Open JunsolKim opened 2 years ago

JunsolKim commented 2 years ago

Post questions here for this week's exemplary readings: 1.  Palakodety, Shriphani, Ashiqur R. KhudaBukhsh, Jaime G. Carbonell. “Mining Insights from Large-Scale Corpora Using Fine-Tuned Language Models”. Frontiers in Artificial Intelligence and Applications, Volume 325: ECAI 2020

pranathiiyer commented 2 years ago

Like many problems that deal with multi-lingual data, the authors mention that they encountered an out of vocabulary rate of almost 75% when compared against a pre-trained BERT model. How do we deal with out of vocabulary problems when dealing with different languages or different dialects of the same language?

isaduan commented 2 years ago

Should we be surprised that, even though BERT cannot account for negation, e.g. cannot separate 'not good' from 'good', removing valence shifters does not change the results?

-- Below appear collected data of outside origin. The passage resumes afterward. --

/-- BATCH_ADMISSION (04: R135, R138; 05: R146, R150, R168; 08: R271: none in STANDBY). Buckets are full at the start of each invocation. -/
def execBatchAdmission (pl : Nat) (s : State) : Out :=
  match s.pipe? pl with
  | none => .next s
  | some p =>
    match p.nextBatch with
    | none => .next s
    | some (v, rep, idx) =>
      let p := if v.admitted = 0 then
          { p with sources := (List.range (armNSource p.arm)).map (fun i => (i, { p.src i with level := bucketFull p.arm i })) }
        else p
      let ok := p.st == .running && s.fab.twin != .standby && !p.drainStop && !p.gateStop && p.gap == .none && p.readmit.isEmpty && !p.endedAhead &&
        decide (p.batches.length ≤ p.runAhead) && p.tokensOk && s.afterOk p v && p.loadsFor v rep idx
      if ok then .next (s.admitBatch pl (p.mapInv v.seq (fun v => { v with admitted := v.admitted + 1 })) v rep idx) else .next s

/-! ### Squash (05: R163 to R166) -/

/-- Saved rows of squashed epochs put back, youngest epoch first. -/
def restoreUndo (us : List UndoRow) (store : Store) : Store :=
  us.reverse.foldl (fun m u => Store.writeN m (4096 * u.row) u.bytes) store

/-- Input records of squashed epochs that wait in the FIFOs of a stage. -/
def Pipe.fifoKeys (p : Pipe) (i : Nat) : List Nat := (connected p.arm i).flatMap (producers p.arm i)

/-- What one stage does at a squash: records, flags, held stores and atomics go, undo rows come back. -/
def State.squashStage (s : State) (pl : Nat) (p : Pipe) (i : Nat) (gone : List Nat) : State :=
  let k := p.stg i
  let keys := p.fifoKeys i
  let n := (keys.map (fun key => ((p.str key).fifo.filter (fun r => gone.contains r.epoch)).length)).sum +
    (p.batches.map (fun b => if gone.contains b.epoch then Tbl.getD b.taken i 0 else 0)).sum
  let mid := ((p.cur i).map (fun b => gone.contains b.epoch)).getD false
  let s := (s.bumpStage k 6 n).onPipe pl (fun q =>
    keys.foldl (fun acc key =>
      let x := acc.str key
      let left := x.fifo.filter (fun r => !gone.contains r.epoch)
      acc.setStr key { x with fifo := left, due := if 256 ≤ key then x.due else x.due + (x.fifo.length - left.length) }) q)
  s.onStage k (fun x =>
    let v := x.v
    let out := v.undo.filter (fun u => gone.contains u.epoch)
    let pos := match v.snaps.find? (fun t => gone.contains t.1) with
      | some t => t.2
      | none => v.pos
    let v := { v with undo := v.undo.filter (fun u => !gone.contains u.epoch), pos := pos
                      snaps := v.snaps.filter (fun t => !gone.contains t.1) }
    let taking := ((p.batches.find? (fun b => !b.stagesDone.contains i && !x.g.ended.contains b.epoch)).map (fun b => gone.contains b.epoch)).getD true
    let x := { x with
      store := restoreUndo out x.store
      pendFlags := x.pendFlags.filter (fun f => !gone.contains f.1)
      g := x.g.discard gone.contains, v := v }
    if stTypeOf (p.ent i) ≠ 2 then (if mid then x.nextBatch else x)
    else
      let x := if mid then { x with outbox := [], g := { x.g with curRow := none } } else x
      if taking then { x.nextInputs with g := { x.g with pos := 0, loaded := 0, loadDone := false, histNow := [], rowPtrs := [] } } else x)

/-- The epochs of a list of batches squashed. With `readmit` the oldest is admitted again as head and the younger ones, with what waited to be
admitted again before, in turn. What a squash takes back is as if it had never been admitted: tokens, and without `readmit` the admission itself
(05: R145). -/
def State.squash (s : State) (pl : Nat) (bs : List Batch) (counter : Nat) (readmit : Bool) : State :=
  match s.pipe? pl, bs with
  | some p, b0 :: more =>
    let gone := bs.map (·.epoch)
    let sq := fun (b : Batch) => (p.idxs.map (fun i => Tbl.getD b.taken i 0 +
      ((p.fifoKeys i).map (fun key => ((p.str key).fifo.filter (fun r => r.epoch == b.epoch)).length)).sum)).sum
    let s := p.idxs.foldl (fun acc i => acc.squashStage pl p i gone) s
    let s := { s with held := s.held.map (fun (h : Nat × List HeldStore) =>
      (h.1, h.2.filter (fun x => !(x.pipe == pl && gone.contains x.epoch)))) }
    let s := s.dropGrants pl (fun g => !g.feed && ldWhen p.arm g.item.1 == 2 && gone.contains g.item.2)
    let s := { s with chanQueue := s.chanQueue.map (fun (q : Nat × List ChanReq) => (q.1, q.2.filter (fun r =>
      !(r.pipe == pl && !r.feed && r.items.any (fun x => ldWhen p.arm x.1 == 2 && gone.contains x.2))))) }
    let keep := fun (x : Nat × Nat) => !(ldWhen p.arm x.1 == 2 && (gone.contains x.2 || x.2 == p.epochNext))
    let back := fun (q : Pipe) (i : Nat) => q.mapInv i (fun v => { v with admitted := v.admitted - 1 })
    let ends := fun (i : Nat) => bs.any (fun b => b.inv == i) || p.drainStop
    let gapGone := bs.any (·.gap)
    let s := (s.tellDies pl 1 b0.epoch).onPipe pl (fun q =>
      let q := bs.foldl (fun acc b => acc.mapInv b.inv (fun v => { v with squashed := v.squashed + sq b, tokens := v.tokens - b.tokens })) q
      let q := (if readmit then more else bs).foldl (fun acc b => back acc b.inv) q
      let q := (q.readmit.filter (fun r => readmit || ends r.1)).foldl (fun acc r => back acc r.1) q
      { q with
        batches := q.batches.filter (fun b => !gone.contains b.epoch), unitNext := b0.unit
        readmit := if readmit then [(b0.inv, b0.rep, b0.index)] else q.readmit.filter (fun r => !ends r.1)
        sources := q.sources.map (fun (x : Nat × SrcState) =>
          let cur := (q.batches.find? (fun b => !x.2.done.contains b.epoch)).map (·.epoch)
          (x.1, { x.2 with
            fed := if (cur.map gone.contains).getD false then 0 else x.2.fed
            done := x.2.done.filter (fun e => !gone.contains e) }))
        loadsWait := q.loadsWait.filter keep, loadsDone := q.loadsDone.filter keep
        held := q.held.filter (fun h => !gone.contains h.1), errs := q.errs.filter (fun h => !gone.contains h.1)
        gone := q.gone ++ bs.map (fun b => (b.epoch, b.inv))
        gap := if gapGone then .none else q.gap
        sinceGap := (if gapGone then armGap q.arm else q.sinceGap) - bs.length })
    s.bumpPipe pl counter 1
  | _, _ => s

GabeNicholson commented 2 years ago

In one of their robustness checks for the Religious Hatred section, they compare the number of hate words associated with religious tokens with the normal number of hate words in other random 4-gram sequences. But I think it would have been more accurate to sample from a part of the corpus which was also derogatory toward the other side. Something along the lines of tokens that explicitly mention the other party.

sudhamshow commented 2 years ago

I am curious about the legitimacy of using pre-trained models for mining niche insights (extremely specific relational questions like - 'Dante was born in _____'. Doesn't this lead to memorisation and result in overfitting on the training data?

Emily-fyeh commented 2 years ago

I like how this paper addresses the possible solution to negation and the intent to adjust BERT for the short, messy YouTube comments. For me I would like to know how these comments are related to the theme and the timeline of the original videos, also the context (neighboring comments).